We recently wrote a post introducing Meltano, an open source tool that will help data teams version control everything from raw data to visualization. We were blown away by the level of interest it received, including all sorts of comments on Hacker News that gave us a ton of feedback we’re excited to wrestle with and work towards. Special thanks to commenter slap_shot, whose comments prompted us to hop on YouTube for a live conversation. We learned that in real life, slap_shot is a data and analytics engineer and founder named Brett, and you can watch our live chat here:
Brett told us something we suspected after our own experience of assembling our analytics stack – that pretty much every data team he encounters is using a "multitude of internal processes that are broken and cobbled together for data integration, or they're not comfortable with the pricing and sales process for some of these products."
When we started researching tools for our team, the goal was to use only open source. Unfortunately, the best open source that we could find wasn't up to the task for us, and changing the code proved cumbersome due to licensing issues. We settled on Looker, a fantastic (but proprietary) solution for visualization, and began reluctantly building out other parts ourselves. Brett told us the idea of an open source version of Looker could be really promising – it's too expensive for many teams, including, to some extent, our own. We think it doesn't make sense to build a dashboard and not be able to share it with the whole team.
Sid shares, "We spent months assembling our data pipeline… but all these choices were so hard, and I think there's room for a convention over configuration framework, where you type in your Salesforce API keys and you get the proper Salesforce graphs. We want to get as close as possible to that experience."
Issues and next steps
- The Meltano team is building a set of very common core extractors, including Salesforce, Marketo, Zendesk, etc. This way we can hopefully provide a few of the most important sources out of the box, and substantial initial value. Then, being an open source product, we hope others can contribute and increase the breadth of support.
- The data team is going to try to apply Meltano to a machine learning project, probably around predicting probability of winning a sales opportunity, so we can incorporate any requirements specific to ML.
Give me the short and sweet version – what does Meltano do?
Meltano helps companies consolidate, organize, and analyze their data to make better business decisions.
Can the BI tool and integration library be used outside of GitLab?
We're not sure yet. For now, the integration part (which we call orchestration) is GitLab CI-based. We recently had the idea to have a frontend "production mode," where you can at least see everything, and maybe we'll have a "development mode" where you can run different pipelines inside a Python Flask app.
Embulk and Singer built the core foundation and they allow people to build their own integrations, do we envision similar model?
Yes.
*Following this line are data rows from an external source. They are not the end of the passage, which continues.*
-- ==== Sys2Proof/Machine/MemBase.lean ====
section
/-!
DEFINITION. Sys2Proof/Machine/MemBase.lean: errors of frames and slices (R239, R261 to R263, R269), conversions and way
power-down (R242 to R244), the range engines (R245 to R247), the code stores (R250, R251), the tag sweeper (R162 to R164,
R271 to R273), DRAM bring-up (R264, R266).
-/
namespace Sys2Proof.Machine

/-! ### Error records (R269) -/

/-- The error record captures, or sets OVERFLOW. -/
def Mod.memRecord (m : Mod) (ln source symbols devs : Nat) (unc : Bool) : Mod :=
  let ce := m.flag F.MEM_ERR_STATUS_CE
  let ue := m.flag F.MEM_ERR_STATUS_UE
  if (!ce && !ue) || (unc && ce && !ue) then
    let m := (m.put F.MEM_ERR_STATUS_CE 0 (!unc)).put F.MEM_ERR_STATUS_UE 0 unc
    let m := ((m.wr F.MEM_ERR_STATUS_SOURCE 0 source).wr F.MEM_ERR_STATUS_SYMBOLS 0 symbols).wr F.MEM_ERR_STATUS_SUBCH 0 (subChannel ln)
    ((m.wr F.MEM_ERR_DEVMASK_DEV 0 devs).wr F.MEM_ERR_ADDR_LINE 0 ln).wr F.MEM_ERR_TIME_TIME 0 m.now
  else m.put F.MEM_ERR_STATUS_OVERFLOW 0 true

/-- A corrected frame: counted, with EV192 at each multiple of MEM_CE_THR, and recorded. -/
def Mod.frameCorrected (m : Mod) (ln source symbols devs : Nat) : Mod :=
  let n := subChannel ln
  let old := m.rd F.MEM_CE_COUNT_COUNT n
  let m := m.count F.MEM_CE_COUNT_COUNT n
  let new := m.rd F.MEM_CE_COUNT_COUNT n
  let m := m.iff (new != old && new % Nat.max 1 (m.rd F.MEM_CE_THR_THR) == 0) (fun m => m.raise 192)
  m.memRecord ln source symbols devs false

/-- An uncorrectable frame (R263): counted, recorded, EV193. -/
def Mod.frameLost (m : Mod) (ln source : Nat) : Mod :=
  ((m.count F.MEM_UE_COUNT_COUNT (subChannel ln)).raise 193).memRecord ln source 8 0 true

/-- The symbol errors of a frame, one value a symbol, those without effect left out. -/
def symbolErrors (e : FrameErr) : List (Nat × Nat) :=
  (upTo 80).filterMap (fun s =>
    let v := ((e.filter (fun x => x.1.val == s)).map (fun x => x.2.toNat)).foldl (· ^^^ ·) 0
    if v = 0 then none else some (s, v))

/-- The devices of a list of symbols, one bit each. -/
def symbolDevices (es : List (Nat × Nat)) : Nat := maskOf 5 (fun d => es.any (fun x => symbolDevice x.1 == d))

/-- A line as 80 symbols carry it (R258, R259). -/
def lineOfSymbols (ln : Nat) (w : List Nat) : SideLine :=
  ⟨ln, BitVec.ofNat 512 (ofLeBytes ((w.take 64).map (BitVec.ofNat 8))), BitVec.ofNat 4 (w.getD 64 0), bitAt (w.getD 64 0) 4⟩

/-- A frame read with symbol errors (R261 to R263): up to 7 corrected and rewritten, 8 uncorrectable. More are what the decoder makes of the word
it receives: uncorrectable, or a codeword at most 7 symbols away, delivered wrong, rewritten and reported as corrected. -/
def Mod.readFrame (m : Mod) (ln : Nat) (errs : FrameErr) (source : Nat) : Mod × SideLine :=
  let es := symbolErrors errs
  let f := m.frame ln
  let lost := fun (m : Mod) =>
    let d := es.foldl (fun (a : Nat) x => if x.1 < 64 then a ^^^ (x.2 * 2 ^ (8 * x.1)) else a) f.data.toNat
    let m := (m.putFrame ln (BitVec.ofNat 512 d) 0 true).frameLost ln source
    (m, ⟨ln, BitVec.ofNat 512 d, 0, true⟩)
  if es.length = 0 then (m, f)
  else if es.length ≤ 7 then (m.frameCorrected ln source es.length (symbolDevices es), f)
  else if es.length = 8 then lost m
  else
    let word := withErrors (frameSymbols f.data f.tags f.poison) es
    match rsDecode (rsSyndromes word) with
    | none => lost m
    | some fixed =>
      let got := lineOfSymbols ln (withErrors word fixed)
      if fixed.isEmpty then (m, got)
      else ((m.putFrame ln got.data got.tags got.poison).frameCorrected ln source fixed.length (symbolDevices fixed), got)

/-! ### Slice errors (R239, R253) -/

/-- The place of an error in a slice's registers. -/
def Mod.sliceErrAt (m : Mod) (ln way : Nat) : Mod :=
  (m.wr F.SC_SL_ERR_LOC_SET (sliceOf ln) (setOf ln)).wr F.SC_SL_ERR_LOC_WAY (sliceOf ln) way

/-- The cell fault of a slice, with SC_SL_ERR_LOC. -/
def Mod.sliceCellFault (m : Mod) (s : Nat) : Mod := m.cellFault (s / 4) 0x03 s 3 (m.reg .SC_SL_ERR_LOC s)

/-- The lines of the set of `ln` in the failed ways go, the others are written back. -/
def Mod.parityFault (m : Mod) (ln : Nat) (failed : Nat → Bool) (way : Nat) : Mod :=
  let s := sliceOf ln
  let ls := m.setLines ln
  let lost := ls.any (fun e => failed e.2.way && e.2.dirty)
  let m := m.each ls (fun m e => if failed e.2.way then m.dropLine e.1 else m.cleanLine e.1)
  let m := ((m.put F.SC_SL_ERR_TAG_PE s true).wr F.SC_SL_ERR_ADDR_ADDR s 0).sliceErrAt ln way
  let m := (m.raise 193).sliceCellFault s
  m.iff lost (fun m => (m.put F.SC_SL_ERR_DIRTY_LOST s true).deviceFault 0x08 s)

/-- The slice, set and way of offset `o` of region `g`'s scratch window (R241). -/
def scratchPlace (g o : Nat) : Nat × Nat × Nat := (4 * g + o / 64 % 4, o / 256 % 2048, 15 - o / 524288)

/-- An error in the word at a local address of region scratch, core scratch or code store (R239, R241, R249, R250): a corrected one is counted
where a slice holds the word and gives EV192 in a scratch, an uncorrectable one leaves the word without good data and gives EV193 in a scratch.
An erased row of a code store has none. -/
def Mod.wordFault (m : Mod) (a : Nat) (lost : Bool) : Mod :=
  let bad := m.spoil a
  match targetOf a with
  | .scratch g off =>
    if !m.mapped (.scratch g off) 1 then m
    else
      let (s, set, way) := scratchPlace g off
      let at_ := fun (m : Mod) => (m.wr F.SC_SL_ERR_LOC_SET s set).wr F.SC_SL_ERR_LOC_WAY s way
      if lost then (((at_ ((bad.put F.SC_SL_ERR_UE s true).wr F.SC_SL_ERR_ADDR_ADDR s (a - a % 64))).raise 193).sliceCellFault s)
      else (at_ (m.count F.SC_SL_CE_COUNT s)).raise 192
  | .coreScratch _ => if lost then bad.raise 193 else m.raise 192
  | .code _ => if lost && m.bytes (a - a % 32) 32 != List.replicate 32 0xFF then bad else m
  | _ => m

/-- A slice error found at a lookup of a line, or an error of another array. -/
def Mod.sliceFault (m : Mod) (ln : Nat) (x : SliceFault) : Mod :=
  let s := sliceOf ln
  match x with
  | .word a lost => m.wordFault a.toNat lost
  | .dataCorrected =>
    match Tbl.look m.lines ln with
    | some l => ((m.count F.SC_SL_CE_COUNT s).sliceErrAt ln l.way).raise 192
    | none => m
  | .dataUncorrectable =>
    match Tbl.look m.lines ln with
    | some l =>
      let m := { m with lines := Tbl.put m.lines ln { l with poison := true } }
      let m := ((m.put F.SC_SL_ERR_UE s true).wr F.SC_SL_ERR_ADDR_ADDR s (64 * ln)).sliceErrAt ln l.way
      (m.raise 193).sliceCellFault s
    | none => m
  | .parity w => m.parityFault ln (fun v => v == w.val) w
  | .stateParity => m.parityFault ln (fun _ => true) 0

/-- A line read from DRAM fills its slice; a dirty victim goes to the controller first and the fill is held (R236). Where a core's L1 miss asked
for it, the lines after it are prefetched (R238). -/
def Mod.sliceFill (m : Mod) (ln : Nat) (fill : LineFill) : Mod :=
  let s := sliceOf ln
  if !m.flag F.MEM_STATUS_READY || (Tbl.look m.lines ln).isSome || (Tbl.get [] m.held s).any (·.line == ln) ||
     (Tbl.get [] m.victims s).any (·.1 == ln) then m
  else if (Tbl.get [] m.side s).any (·.line == ln) then m.bring ln
  else
    let (m, f) := m.readFrame ln fill.errs 0
    let m := match fill.core with
      | some c => m.prefetchAfter c ln
      | none => m
    match m.victimOf ln with
    | (_, some (o, l)) =>
      if l.dirty then
        let m := (m.l1Invalidate o).dropLine o
        { m with victims := Tbl.set [] m.victims s (Tbl.get [] m.victims s ++ [(o, l)]), held := Tbl.set [] m.held s (Tbl.get [] m.held s ++ [f]) }
      else m.allocate ln f.data f.tags false f.poison
    | (_, none) => m.allocate ln f.data f.tags false f.poison

/-! ### Conversion and way power-down (R242 to R244) -/

/-- A commit instant at the scratch and power-down settings of region `g`, given WAYS and MASK before it. A running conversion takes a new value
in and stays busy to its end (R242); a way that leaves power-down is invalid, whether or not it was cleaned yet (R243). -/
def Mod.waysCommit (m : Mod) (g oldWays oldMask : Nat) : Mod :=
  let w := m.rd F.SC_RGN_SCRATCH_WAYS g
  let eff := m.rd F.SC_RGN_STATUS_WAYS_EFF g
  let busy := m.flag F.SC_RGN_STATUS_CONV_BUSY g
  let m := if w = oldWays then m
    else
      let gone := if busy then span (16 - oldWays) (oldWays - Nat.max w eff) else []
      let m := m.each gone (fun m v => m.emptyWay g v)
      let m := if w < eff then (m.zeroRange (rgnScratch g + w * 0x80000) ((eff - w) * 0x80000)).wr F.SC_RGN_STATUS_WAYS_EFF g w else m
      m.put F.SC_RGN_STATUS_CONV_BUSY g (busy || decide (w > eff))
  let mask := m.rd F.SC_RGN_WAYPD_MASK g
  let m := m.each (setBits 16 (oldMask &&& (0xFFFF - mask))) (fun m v => m.emptyWay g v)
  let clean := (Tbl.get 0 m.pdWays g &&& mask) ||| (mask &&& (0xFFFF - oldMask))
  m.iff (mask != oldMask) (fun m => ({ m with pdWays := Tbl.set 0 m.pdWays g clean }).put F.SC_RGN_STATUS_PD_BUSY g (clean != 0))
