/-! ### Encoding -/

/-- The word of a core instruction; 0, which is always illegal (R173), for any other command. -/
def encodeWord (i : Instr) : Nat :=
  match i with
  | .pair _ a b => 2 ^ 31 + slotWord a * 2 ^ 16 + slotWord b * 2
  | .add _ rd rs1 rs2 => wordA 0x1 rd.val rs1.val rs2.val 0x0
  | .sub _ rd rs1 rs2 => wordA 0x1 rd.val rs1.val rs2.val 0x1
  | .and _ rd rs1 rs2 => wordA 0x1 rd.val rs1.val rs2.val 0x2
  | .or _ rd rs1 rs2 => wordA 0x1 rd.val rs1.val rs2.val 0x3
  | .xor _ rd rs1 rs2 => wordA 0x1 rd.val rs1.val rs2.val 0x4
  | .sll _ rd rs1 rs2 => wordA 0x1 rd.val rs1.val rs2.val 0x5
  | .srl _ rd rs1 rs2 => wordA 0x1 rd.val rs1.val rs2.val 0x6
  | .sra _ rd rs1 rs2 => wordA 0x1 rd.val rs1.val rs2.val 0x7
  | .slt _ rd rs1 rs2 => wordA 0x1 rd.val rs1.val rs2.val 0x8
  | .sltu _ rd rs1 rs2 => wordA 0x1 rd.val rs1.val rs2.val 0x9
  | .min _ rd rs1 rs2 => wordA 0x1 rd.val rs1.val rs2.val 0xa
  | .max _ rd rs1 rs2 => wordA 0x1 rd.val rs1.val rs2.val 0xb
  | .minu _ rd rs1 rs2 => wordA 0x1 rd.val rs1.val rs2.val 0xc
  | .maxu _ rd rs1 rs2 => wordA 0x1 rd.val rs1.val rs2.val 0xd
  | .mul _ rd rs1 rs2 => wordA 0x1 rd.val rs1.val rs2.val 0x10
  | .mulh _ rd rs1 rs2 => wordA 0x1 rd.val rs1.val rs2.val 0x11
  | .mulhu _ rd rs1 rs2 => wordA 0x1 rd.val rs1.val rs2.val 0x12
  | .div _ rd rs1 rs2 => wordA 0x1 rd.val rs1.val rs2.val 0x14
  | .divu _ rd rs1 rs2 => wordA 0x1 rd.val rs1.val rs2.val 0x15
  | .rem _ rd rs1 rs2 => wordA 0x1 rd.val rs1.val rs2.val 0x16
  | .remu _ rd rs1 rs2 => wordA 0x1 rd.val rs1.val rs2.val 0x17
  | .addi _ rd rs1 imm => wordI 0x2 rd.val rs1.val imm.toNat
  | .andi _ rd rs1 imm => wordI 0x3 rd.val rs1.val imm.toNat
  | .ori _ rd rs1 imm => wordI 0x4 rd.val rs1.val imm.toNat
  | .xori _ rd rs1 imm => wordI 0x5 rd.val rs1.val imm.toNat
  | .slti _ rd rs1 imm => wordI 0x6 rd.val rs1.val imm.toNat
  | .sltiu _ rd rs1 imm => wordI 0x7 rd.val rs1.val imm.toNat
  | .slli _ rd rs1 sh => wordI 0x8 rd.val rs1.val sh.toNat
  | .srli _ rd rs1 sh => wordI 0x9 rd.val rs1.val sh.toNat
  | .srai _ rd rs1 sh => wordI 0xa rd.val rs1.val sh.toNat
  | .insi _ n rd rs1 imm => wordI (0xb + n.val) rd.val rs1.val imm.toNat
  | .beq _ rs1 rs2 off => wordI 0x10 rs1.val rs2.val off.toNat
  | .bne _ rs1 rs2 off => wordI 0x11 rs1.val rs2.val off.toNat
  | .blt _ rs1 rs2 off => wordI 0x12 rs1.val rs2.val off.toNat
  | .bge _ rs1 rs2 off => wordI 0x13 rs1.val rs2.val off.toNat
  | .bltu _ rs1 rs2 off => wordI 0x14 rs1.val rs2.val off.toNat
  | .bgeu _ rs1 rs2 off => wordI 0x15 rs1.val rs2.val off.toNat
  | .j _ off => 0x16 * 2 ^ 24 + off.toNat
  | .loop _ n rs1 imm => wordI 0x17 n.val rs1.val imm.toNat
  | .rep _ rs1 _ => wordI 0x18 0 rs1.val 0
  | .ldb _ r kb off => wordM 0x20 r.val kb.val off.toNat
  | .ldbu _ r kb off => wordM 0x21 r.val kb.val off.toNat
  | .ldh _ r kb off => wordM 0x22 r.val kb.val off.toNat
  | .ldhu _ r kb off => wordM 0x23 r.val kb.val off.toNat
  | .ldw _ r kb off => wordM 0x24 r.val kb.val off.toNat
  | .ldwu _ r kb off => wordM 0x25 r.val kb.val off.toNat
  | .ldd _ r kb off => wordM 0x26 r.val kb.val off.toNat
  | .ldf _ r kb off => wordM 0x27 r.val kb.val off.toNat
  | .stb _ r kb off => wordM 0x28 r.val kb.val off.toNat
  | .sth _ r kb off => wordM 0x29 r.val kb.val off.toNat
  | .stw _ r kb off => wordM 0x2a r.val kb.val off.toNat
  | .std _ r kb off => wordM 0x2b r.val kb.val off.toNat
  | .stf _ r kb off => wordM 0x2c r.val kb.val off.toNat
  | .lduW _ r kb off => wordM 0x30 r.val kb.val off.toNat
  | .lduD _ r kb off => wordM 0x31 r.val kb.val off.toNat
  | .stuW _ r kb off => wordM 0x32 r.val kb.val off.toNat
  | .stuD _ r kb off => wordM 0x33 r.val kb.val off.toNat
  | .ldk _ k kb off => wordM 0x2d k.val kb.val off.toNat
  | .stk _ k kb off => wordM 0x2e k.val kb.val off.toNat
  | .kmove _ kd ks => wordK 0x40 kd.val ks.val 0 0x0
  | .kadd _ kd ks rs => wordK 0x40 kd.val ks.val rs.val 0x1
  | .kbound _ kd ks rs => wordK 0x40 kd.val ks.val rs.val 0x2
  | .kboundr _ kd ks rs => wordK 0x40 kd.val ks.val rs.val 0x3
  | .krights _ kd ks rs => wordK 0x40 kd.val ks.val rs.val 0x4
  | .kloc _ kd ks rs => wordK 0x40 kd.val ks.val rs.val 0x5
  | .kreepoch _ kd ks rs => wordK 0x40 kd.val ks.val rs.val 0x8
  | .kseal _ kd ks kt => wordK 0x40 kd.val ks.val kt.val 0x6
  | .kunseal _ kd ks kt => wordK 0x40 kd.val ks.val kt.val 0x7
  | .ktest _ rd ks kt => wordK 0x40 kt.val ks.val rd.val 0x9
  | .kget _ rd ks f => wordK 0x40 0 ks.val rd.val (0x10 + f.val)
  | .jk _ ks => wordK 0x40 0 ks.val 0 0x20
  | .jkl _ kd ks => wordK 0x40 kd.val ks.val 0 0x21
  | .amoadd _ wide rd v ks => wordK 0x41 v.val ks.val rd.val (0x0 + b2n wide)
  | .amoswp _ wide rd v ks => wordK 0x41 v.val ks.val rd.val (0x2 + b2n wide)
  | .cas _ wide rd v ks => wordK 0x41 v.val ks.val rd.val (0x4 + b2n wide)
  | .kcas _ kd ks kt => wordK 0x41 kd.val ks.val kt.val 0x6
  | .mcpy _ kd ks rs => wordK 0x42 kd.val ks.val rs.val 0x0
  | .mset _ kd rv rs => wordK 0x42 kd.val rv.val rs.val 0x1
  | .ctxsaveLo _ kl kb n => wordK 0x43 kl.val kb.val n.toNat 0x0
  | .ctxsaveHi _ kb n => wordK 0x43 0 kb.val n.toNat 0x1
  | .ctxloadLo _ kd kb n => wordK 0x43 kd.val kb.val n.toNat 0x2
  | .ctxloadHi _ kb n => wordK 0x43 0 kb.val n.toNat 0x3
  | .fadd _ single fd fs1 fs2 => wordA 0x50 fd.val fs1.val fs2.val (0x0 + 256 * b2n single)
  | .fsub _ single fd fs1 fs2 => wordA 0x50 fd.val fs1.val fs2.val (0x1 + 256 * b2n single)
  | .fmul _ single fd fs1 fs2 => wordA 0x50 fd.val fs1.val fs2.val (0x2 + 256 * b2n single)
  | .fma _ single fd fs1 fs2 => wordA 0x50 fd.val fs1.val fs2.val (0x3 + 256 * b2n single)
  | .fdiv _ single fd fs1 fs2 => wordA 0x50 fd.val fs1.val fs2.val (0x4 + 256 * b2n single)
  | .fmin _ single fd fs1 fs2 => wordA 0x50 fd.val fs1.val fs2.val (0x6 + 256 * b2n single)
  | .fmax _ single fd fs1 fs2 => wordA 0x50 fd.val fs1.val fs2.val (0x7 + 256 * b2n single)
  | .fcmpEq _ single rd fs1 fs2 => wordA 0x50 rd.val fs1.val fs2.val (0x10 + 256 * b2n single)
  | .fcmpLt _ single rd fs1 fs2 => wordA 0x50 rd.val fs1.val fs2.val (0x11 + 256 * b2n single)
  | .fcmpLe _ single rd fs1 fs2 => wordA 0x50 rd.val fs1.val fs2.val (0x12 + 256 * b2n single)
  | .fcmpUn _ single rd fs1 fs2 => wordA 0x50 rd.val fs1.val fs2.val (0x13 + 256 * b2n single)
  | .fsqrt _ single fd fs1 => wordA 0x50 fd.val fs1.val 0 (0x5 + 256 * b2n single)
  | .fcvtDL _ single fd fs1 => wordA 0x50 fd.val fs1.val 0 (0x20 + 256 * b2n single)
  | .fcvtLD _ single fd fs1 => wordA 0x50 fd.val fs1.val 0 (0x21 + 256 * b2n single)
  | .fmov _ fd fs1 => wordA 0x50 fd.val fs1.val 0 0x8
  | .fneg _ fd fs1 => wordA 0x50 fd.val fs1.val 0 0x9
  | .fabs _ fd fs1 => wordA 0x50 fd.val fs1.val 0 0xa
  | .fcvtDS _ fd fs1 => wordA 0x50 fd.val fs1.val 0 0x22
  | .fcvtSD _ fd fs1 => wordA 0x50 fd.val fs1.val 0 0x23
  | .fmvX _ fd fs1 => wordA 0x50 fd.val fs1.val 0 0x24
  | .fmvF _ fd fs1 => wordA 0x50 fd.val fs1.val 0 0x25
  | .srd _ rd num => wordI 0x60 rd.val 0 num.toNat
  | .swr _ rs1 num => wordI 0x61 0 rs1.val num.toNat
  | .fence _ => wordA 0x62 0 0 0 0x0
  | .gateSync _ => wordA 0x62 0 0 0 0x1
  | .ewait _ => wordA 0x62 0 0 0 0x2
  | .eret _ => wordA 0x62 0 0 0 0x3
  | .bankrd _ rd n sel => wordA 0x63 rd.toNat n.toNat 0 sel.toNat
  | .bankwr _ rd n sel => wordA 0x64 rd.toNat n.toNat 0 sel.toNat
  | .trap _ code => wordI 0x65 0 0 code.toNat
  | _ => 0

/-! ### Decoding -/

/-- The integer register ops (R178). -/
def decodeInt (c : CoreId) (w : Nat) : Option Instr :=
    match bitsOf w 0 9 with
    | 0x0 => some (.add c (reg5 w 19) (reg5 w 14) (reg5 w 9))
    | 0x1 => some (.sub c (reg5 w 19) (reg5 w 14) (reg5 w 9))
    | 0x2 => some (.and c (reg5 w 19) (reg5 w 14) (reg5 w 9))
    | 0x3 => some (.or c (reg5 w 19) (reg5 w 14) (reg5 w 9))
    | 0x4 => some (.xor c (reg5 w 19) (reg5 w 14) (reg5 w 9))
    | 0x5 => some (.sll c (reg5 w 19) (reg5 w 14) (reg5 w 9))
    | 0x6 => some (.srl c (reg5 w 19) (reg5 w 14) (reg5 w 9))
    | 0x7 => some (.sra c (reg5 w 19) (reg5 w 14) (reg5 w 9))
    | 0x8 => some (.slt c (reg5 w 19) (reg5 w 14) (reg5 w 9))
    | 0x9 => some (.sltu c (reg5 w 19) (reg5 w 14) (reg5 w 9))
    | 0xa => some (.min c (reg5 w 19) (reg5 w 14) (reg5 w 9))
    | 0xb => some (.max c (reg5 w 19) (reg5 w 14) (reg5 w 9))
    | 0xc => some (.minu c (reg5 w 19) (reg5 w 14) (reg5 w 9))
    | 0xd => some (.maxu c (reg5 w 19) (reg5 w 14) (reg5 w 9))
    | 0x10 => some (.mul c (reg5 w 19) (reg5 w 14) (reg5 w 9))
    | 0x11 => some (.mulh c (reg5 w 19) (reg5 w 14) (reg5 w 9))
    | 0x12 => some (.mulhu c (reg5 w 19) (reg5 w 14) (reg5 w 9))
    | 0x14 => some (.div c (reg5 w 19) (reg5 w 14) (reg5 w 9))
    | 0x15 => some (.divu c (reg5 w 19) (reg5 w 14) (reg5 w 9))
    | 0x16 => some (.rem c (reg5 w 19) (reg5 w 14) (reg5 w 9))
    | 0x17 => some (.remu c (reg5 w 19) (reg5 w 14) (reg5 w 9))
    | _ => none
Right now we are prioritizing getting the architecture and tooling correct, to make it easy for us and others to build additional extractors.
What's the vision for the monorepo and what are the benefits?
We consolidated all of the code for Meltano in a single project, to make it easier to develop and contribute to. We then provide two Meltano Docker images, similar to Jupyter notebook layering: a standard image which contains all of the default extractors and loaders, as well as a base image so users can customize it to contain only what they need.
meltano/analytics is both a prototypical Meltano implementation and the repo for GitLab Analytics.
Would I have to use Meltano for everything?
No! We know teams have different needs and preferences, so you would be able to pick and choose the features that you use.
I'd like to see GitLab CI have a clean API for others to plug into. Do you see that happening?
The Data team is committed to using GitLab CI as our orchestration platform. Airflow is state of the art right now, but we think we can have similar or better features within CI. If appropriate, the Meltano team will contribute back to CI to make it better too. Some features we're excited about would be better statistics across jobs, sub-pipelines and directed acyclic graphs of jobs, and intelligent data backfill support.
This sounds really ambitious, and there are a lot of companies in the data integration space.
You're completely right! But there isn't an open source tool that checks all these boxes. It might sound a bit ludicrous, but as Sid says, "When I saw GitLab for the first time, it made sense that something you collaborate on is also something you contribute to… it makes sense to me that it's not an individual burden, it's a shared burden." We think that the shared nature of the problem will make for a great open source community, and without that community, this won't really get off the ground.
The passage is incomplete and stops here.